# LD BF going to doctor-need checklist



## lucy999 (Sep 28, 2014)

Hi, first time poster, long-time lurker. I'm 46 and my live-in BF of 2 years is 42. He is LD and has intermittent ED. He has a doctor's appointment to figure out what is going on. 

He's very nervous about this appointment, he has an aversion to doctors and hasn't had a checkup in probably 20 years. We've waited 6 months for this appointment and I'm concerned he'll forget some things and I want to be sure he covers all his bases.

He'll request a check of his testosterone levels. But what else should he be requesting? 

Thank you in advance for your help.


----------



## keeper63 (Mar 22, 2012)

He should have a complete physical work-up, including EKG and a prostate exam.

As far as blood work:

1.) CBC: complete blood chemistry
2.) Lipid Profile: cholesterol and triglycerides
3.) Metabolic panel
4.) Thyroid
5.) Testosterone: total and free
6.) Urinalysis

I don't think he needs a PSA at 42 unless he has had prostate issues. Check your insurance to see what blood tests are covered and how much they cost. I like to order my blood work in advance from Walk-In Lab | Lab Testing: Order Cheap Blood Work Lab Tests Online, in many cases cheaper than insurance. That way the doc has my blood test results in advance, so we can talk about them in the office.

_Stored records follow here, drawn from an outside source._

theorem releaseResv (h : Alike s t) : Alike (releaseResv p s) (releaseResv p t) := (h.setResv none).settleCommitment

theorem fits (h : Alike s t) (r : Reservation) (k : Nat) : t.fits r k = s.fits r k := by
  have iff : t.fits r k = true ↔ s.fits r k = true := by
    rw [fits_iff, fits_iff]
    exact fits_congr (fun q => h.field q Port.resv) h.clock h.inrush
  exact Bool.eq_iff_iff.2 iff

theorem findStart (h : Alike s t) (r : Reservation) (req : Nat) : t.findStart r req = s.findStart r req := by
  have down (n : Nat) : t.searchDown r n = s.searchDown r n := by
    induction n with
    | zero => rfl
    | succ n ih => simp only [State.searchDown, h.fits, ih]
  have up (n k : Nat) : t.searchUp r n k = s.searchUp r n k := by
    induction n generalizing k with
    | zero => rfl
    | succ n ih => simp only [State.searchUp, h.fits, ih]
  unfold State.findStart State.offset State.nowSlot
  rw [down, up, h.clock]

theorem placement (h : Alike s t) (p : PortId) : t.placement p = s.placement p := by
  have shadow : t.shadowOf p = s.shadowOf p := by
    unfold State.shadowOf State.boundEntry State.boundPos State.entryAt
    rw [table_of_outer h.outer]
  unfold State.placement State.latency
  rw [h.field p Port.power, h.field p Port.profile, shadow]

theorem placeFor (h : Alike s t) (i req : Nat) : Alike (placeFor p i req s) (placeFor p i req t) := by
  unfold Machine.placeFor
  rw [h.placement]
  cases s.placement p with
  | none => exact h
  | some r =>
    dsimp only
    rw [h.findStart]
    cases s.findStart r req with
    | none => exact h
    | some kd =>
      have start : t.startAt r kd.1 (some i) = s.startAt r kd.1 (some i) := by
        unfold State.startAt State.slotAt State.nowSlot
        rw [h.clock]
      dsimp only
      rw [start]
      exact (setDisp ..).symm.trans ((h.setResv _).trans (setDisp ..))

theorem offset (h : Alike s t) (x : Nat) : t.offset x = s.offset x := by
  unfold State.offset State.nowSlot
  rw [h.clock]

theorem admits (h : Alike s t) (p : PortId) (n : Nat) : t.admits p n = s.admits p n := by
  have committed : t.committed = s.committed := by
    unfold State.committed
    exact congrArg (fun f => allPorts.foldl f 0) (funext fun acc => funext fun q => by rw [h.field q Port.commitment])
  unfold State.admits
  rw [committed, h.field p Port.awakeCurrent, h.steady]

theorem planPaused (h : Alike s t) (i req : Nat) : Alike (planPaused p i req s) (planPaused p i req t) := by
  have disp (d d' : Option Disp) (r r' : Option Nat) {u v : State} (h : Alike u v) :
      Alike (Machine.setDisp i p d r u) (Machine.setDisp i p d' r' v) := (setDisp ..).symm.trans (h.trans (setDisp ..))
  unfold Machine.planPaused
  rw [h.field p Port.resv]
  cases (s.port p).resv with
  | some r =>
    dsimp only
    rw [h.offset, h.offset]
    split
    · exact disp _ _ _ _ h
    split
    · exact disp _ _ _ _ h
    · exact settleCommitment ((rewriteEntries ..).symm.trans (((h.setResv none).placeFor i req).trans (rewriteEntries ..)))
  | none =>
    dsimp only
    rw [h.field p Port.profile, h.field p Port.commitment, h.admits]
    split
    · exact disp _ _ _ _ h
    split
    · exact h.placeFor i req
    split
    · exact h.commit.placeFor i req
    · exact disp _ _ _ _ h

theorem planOne (h : Alike s t) (hp : (s.port p).power.isPausing = false) (i : Nat) : Alike (planOne p i s) (planOne p i t) := by
  have disp (d d' : Option Disp) (r r' : Option Nat) : Alike (Machine.setDisp i p d r s) (Machine.setDisp i p d' r' t) :=
    (setDisp ..).symm.trans (h.trans (setDisp ..))
  have found := find_outlines t i
  rw [h.outlines, find_outlines] at found
  unfold Machine.planOne
  cases hc : s.cue? i with
  | none =>
    rw [hc] at found
    cases hd : t.cue? i with
    | none => exact h
    | some d => rw [hd] at found; cases found
  | some c =>
    obtain ⟨d, hd, outline⟩ := cue?_outline h.outlines hc
    have req : t.requiredReady d = s.requiredReady c := by
      unfold State.requiredReady State.cueStation State.station Cue.slot
      rw [field_of_outline outline Cue.station, field_of_outline outline Cue.time, stations_of_outer h.outer]
    rw [hd]
    dsimp only
    rw [h.field p Port.power, h.field p Port.hostPause, h.field p Port.grade, req]
    split
    · exact disp ..
    split
    · exact disp ..
    split
    · exact disp ..
    split
    · exact disp ..
    cases hw : (s.port p).power with
    | pausing ps w => rw [hw] at hp; cases hp
    | ready | armed | waking => exact disp ..
    | deep | doze | keepwarm => exact h.planPaused ..
    | vacant | fault => exact h

theorem needs (h : Alike s t) (p : PortId) : t.needs p = s.needs p := needs_of_outlines h.outlines p

theorem replan (h : Alike s t) (hp : (s.port p).power.isPausing = false) : Alike (replan p s) (replan p t) := by
  have all (l : List Nat) (u v : State) (huv : Alike u v) (hu : (u.port p).power.isPausing = false) :
      Alike (Machine.forEach l (Machine.planOne p) u) (Machine.forEach l (Machine.planOne p) v) := by
    induction l generalizing u v with
    | nil => exact huv
    | cons i l ih => exact ih _ _ (huv.planOne hu i) (by rw [((Plans.refl p u).planOne hu i).power]; exact hu)
  unfold Machine.replan
  rw [h.needs]
  exact all _ s t h hp

theorem reneed (h : Alike s t) (hp : (s.port p).power.isPausing = false) (i : Nat) : Alike (reneed i p s) (reneed i p t) := by
  unfold Machine.reneed
  rw [h.field p Port.resv, h.needs]
  cases (s.port p).resv with
  | none => exact h
  | some r =>
    dsimp only
    split
    · exact h
    · cases (s.needs p).filter (· != i) with
      | nil => exact h.releaseResv
      | cons first rest =>
        exact (h.setResv _).replan (by unfold Machine.setResv; rw [port_modPort_self]; exact hp)

end Alike

end Alike

end Sys2Proof.Machine

namespace Sys2Proof.Machine

/-! # Proofs: the cancel of a cue (R102) -/

/-! ## Loops over ports -/

section Loops

variable {s : State} {p : PortId} {g : PortId → State → State} {ps : List PortId}

/-- What each operation on a port keeps holds of the port in the end. -/
theorem forEach_keeps (on : ∀ q u, OnPort q u (g q u)) {R : Port → Prop} (step : ∀ u : State, R (u.port p) → R ((g p u).port p))
    (h : R (s.port p)) : R ((forEach ps g s).port p) := by
  induction ps generalizing s with
  | nil => exact h
  | cons q ps ih =>
    refine ih ?_
    by_cases hq : p = q
    · exact hq ▸ step s h
    · rw [(on q s).others p hq]
      exact h

/-- Where every other port is left as it is, one operation is all. -/
theorem forEach_single (on : ∀ q u, OnPort q u (g q u)) (idle : ∀ q ≠ p, ∀ u : State, u.port q = s.port q → g q u = u)
    (hn : ps.Nodup) (hp : p ∈ ps) : forEach ps g s = g p s := by
  have rest (l : List PortId) (u : State) (hl : p ∉ l) (hu : ∀ q ≠ p, u.port q = s.port q) : forEach l g u = u := by
    induction l generalizing u with
    | nil => rfl
    | cons q l ih =>
      obtain ⟨hq, hl⟩ := not_or.1 (mt List.mem_cons.2 hl)
      show forEach l g (g q u) = u
      rw [idle q (Ne.symm hq) u (hu q (Ne.symm hq))]
      exact ih u hl hu
  have run (l : List PortId) (u : State) (hl : l.Nodup) (hp : p ∈ l) (hu : u = s) : forEach l g u = g p s := by
    induction l generalizing u with
    | nil => cases hp
    | cons q l ih =>
      obtain ⟨hq, hl⟩ := List.nodup_cons.1 hl
      subst hu
      rcases List.mem_cons.1 hp with rfl | hp
      · exact rest l _ hq fun q hq => (on p u).others q hq
      · have ne : q ≠ p := fun e => hq (e ▸ hp)
        show forEach l g (g q u) = g p u
        rw [idle q ne u rfl]
        exact ih u hl hp rfl
  exact run ps s hn hp rfl

end Loops

/-! ## The steps of the cancel -/

section Steps

variable {s u : State} {i : Nat} {p : PortId} {c : Cue} {rest hold : Option Nat}

/-- A member whose cue is gone is no longer held for it. -/
def letGo (i : Nat) (p : PortId) (s : State) : State := restAfter i p (dropHold i p s)

theorem onPort_letGo (i : Nat) (p : PortId) (s : State) : OnPort p s (letGo i p s) := ((OnPort.refl p s).dropHold i).restAfter i

theorem around_letGo (i : Nat) (p : PortId) (s : State) : (letGo i p s).around = s.around := by
  unfold letGo restAfter
  repeat' split
  · rw [around_startRest, around_dropHold]
  · rw [around_startRest, around_dropHold, around_dropHold]
  · exact around_dropHold i p s
  · exact around_dropHold i p s

theorem restAfter_other (h : (s.port p).power.isReady = false) : restAfter i p s = s := by
  unfold restAfter
  cases hw : (s.port p).power <;> simp [hw, Power.isReady] at h ⊢

theorem letGo_other (h : (s.port p).power.isReady = false) : letGo i p s = s := by
  rw [letGo, dropHold_other h, restAfter_other h]

/-- The READY state of a member that is let go. -/
def State.lettingGo (s : State) (i : Nat) (p : PortId) (rest hold : Option Nat) : Power :=
  .ready (if rest = none ∧ (hold = none ∨ hold = some i) then
      (s.stationOf p).elim none (fun f => some (addMs s.clock (f.linger * 1000))) else rest)
    (if hold = some i then none else hold)

theorem restAfter_held (h : (s.port p).power = .ready rest hold) (hh : rest ≠ none ∨ ∃ k ≠ i, hold = some k) : restAfter i p s = s := by
  unfold restAfter
  rw [h]
  cases rest with
  | some t => rfl
  | none =>
    obtain ⟨k, hk, rfl⟩ := hh.resolve_left (· rfl)
    exact if_neg hk

theorem letGo_ready (h : (s.port p).power = .ready rest hold) :
    (letGo i p s).port p = { s.port p with power := s.lettingGo i p rest hold } := by
  have dropped : (dropHold i p s).port p = { s.port p with power := .ready rest (if hold = some i then none else hold) } := by
    rw [dropHold_ready h, port_modPort_self]
  have power : ((dropHold i p s).port p).power = .ready rest (if hold = some i then none else hold) := by rw [dropped]
  have station : (dropHold i p s).stationOf p = s.stationOf p :=
    stationOf_congr (stations_of_outer (outer_dropHold i p s)) (by rw [dropped])
  by_cases hr : rest = none ∧ (hold = none ∨ hold = some i)
  · obtain ⟨rfl, hh⟩ := hr
    have free : (if hold = some i then none else hold) = none := by rcases hh with rfl | rfl <;> simp
    have starts : restAfter i p (dropHold i p s) = startRest p (dropHold i p s) := by
      unfold restAfter
      rw [power, free]
    rw [letGo, starts, startRest_ready power, port_modPort_self, dropped, station, clock_of_outer (outer_dropHold i p s),
      State.lettingGo,
      if_pos (show (none : Option Nat) = none ∧ (hold = none ∨ hold = some i) from ⟨rfl, hh⟩), free]
  · have stays : rest ≠ none ∨ ∃ k ≠ i, (if hold = some i then none else hold) = some k := by
      by_cases hn : rest = none
      · obtain ⟨h1, h2⟩ := not_or.1 fun hh => hr ⟨hn, hh⟩
        obtain ⟨k, rfl⟩ := Option.ne_none_iff_exists'.1 h1
        exact .inr ⟨k, fun e => h2 (congrArg some e), if_neg h2⟩
      · exact .inl hn
    rw [letGo, restAfter_held power stays, dropped, State.lettingGo, if_neg hr]

theorem letGo_free (i : Nat) (p : PortId) (s : State) (rest : Option Nat) : ((letGo i p s).port p).power ≠ .ready rest (some i) := by
  cases hw : (s.port p).power with
  | ready r k =>
    rw [letGo_ready hw]
    intro e
    obtain ⟨-, e⟩ := Power.ready.inj e
    split at e
    · cases e
    · exact absurd e ‹_›
  | _ =>
    rw [letGo_other (by rw [hw]; rfl), hw]
    exact nofun

/-- What letting go of a member leaves of its record: all but the READY state. -/
theorem letGo_record (i : Nat) (p : PortId) (s : State) : ∃ w, (letGo i p s).port p = { s.port p with power := w } := by
  cases hr : (s.port p).power.isReady with
  | false => exact ⟨(s.port p).power, by rw [letGo_other hr]⟩
  | true =>
    obtain ⟨rest, hold, hw⟩ : ∃ rest hold, (s.port p).power = .ready rest hold := by
      cases hw : (s.port p).power <;> simp [hw, Power.isReady] at hr ⊢
    exact ⟨_, letGo_ready hw⟩

/-- A camera that is not in PAUSING keeps all but its jobs when a preparation is taken back. -/
theorem endPreps_calm (h : (s.port p).power.isPausing = false) (i : Nat) : endPreps i p s =
    s.modPort p (fun c => (c.removeJobs (Job.isPrepOf i)).cutFlight (Job.isPrepOf i) false) := by
  have power : ((s.modPort p (fun c => (c.removeJobs (Job.isPrepOf i)).cutFlight (Job.isPrepOf i) false)).port p).power =
      (s.port p).power := by
    rw [port_modPort_self, power_of_body ((body_cutFlight ..).trans (body_removeJobs ..))]
  have calm : pausingEvent p (s.modPort p (fun c => (c.removeJobs (Job.isPrepOf i)).cutFlight (Job.isPrepOf i) false)) =
      s.modPort p (fun c => (c.removeJobs (Job.isPrepOf i)).cutFlight (Job.isPrepOf i) false) := by
    unfold pausingEvent
    rw [power]
    cases hw : (s.port p).power <;> simp [hw, Power.isPausing] at h ⊢
  unfold endPreps
  dsimp only
  rw [calm, ite_self]

theorem body_endPreps (h : (s.port p).power.isPausing = false) (i : Nat) : ((endPreps i p s).port p).body = (s.port p).body := by
  rw [endPreps_calm h, port_modPort_self, body_cutFlight, body_removeJobs]

theorem core_endPreps (i : Nat) (p : PortId) (s : State) : ((endPreps i p s).port p).core = (s.port p).core := by
  have cut : ((s.modPort p (fun c => (c.removeJobs (Job.isPrepOf i)).cutFlight (Job.isPrepOf i) false)).port p).core =
      (s.port p).core := core_modPort (core_of_body ((body_cutFlight ..).trans (body_removeJobs ..)))
  unfold endPreps
  dsimp only
  split
  · rw [core_pausingEvent, cut]
  · exact cut

theorem onPort_endPreps (i : Nat) (p : PortId) (s : State) : OnPort p s (endPreps i p s) := by
  unfold endPreps
  dsimp only
  split
  · exact ((OnPort.refl p s).modPort _).pausingEvent
  · exact (OnPort.refl p s).modPort _

theorem onPort_reneed (i : Nat) (p : PortId) (s : State) : OnPort p s (reneed i p s) := (OnPort.refl p s).reneed i

end Steps

/-! ## The needs of the reservations -/

section Needs

variable {s : State} {i k : Nat} {p : PortId}

/-- The reservation of a port is in use, or serves another cue. -/
def Port.notFor (i : Nat) (c : Port) : Prop := ∀ r, c.resv = some r → r.started = false → r.needed ≠ some i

If he has had ED problems, ask the doctor for a Viagra or Cialis script.

Good luck!


----------



## IndiaInk (Jun 13, 2012)

LOL... I think this reply reads more like a school assignment, I'm sorry about that, but hopefully you'll still find it helpful--- 



If I had a 42 y/o man who hadn't visited a doctor in 20 years come to see me complaining of LD/ED I would:

First, try to determine if the problem was psychogenic rather than physiologic. (my suspicion would be that this is a 'head' issue not a hormonal one)

Things I would ask (after having the pts SO leave the room) would be questions like:



How often do you think about sex?
Do you think about sex with men or women?
Frequency of masturbation?
Experience of ED while engaged in self-stimulation?
Frequency of use of pornographic materials?
Frequency of morning erections?
Can you pinpoint a time wherein your drive for sex took a noticeable dive/the ED began or has it _always_ been this way?
Do you feel like the pursuer or the pursued in your sexual relationship?

If his answers indicated what I felt to be a true and noticeable lack in general sexual interest ...(and, if I felt he was being truthful with me) then I'd be more inclined to go the hypogonadism/endocrine route:

And thus more inclined to order serum: FSH, LH, Prolactin levels, in addition to serum androgens...or refer him to an endocrinologist.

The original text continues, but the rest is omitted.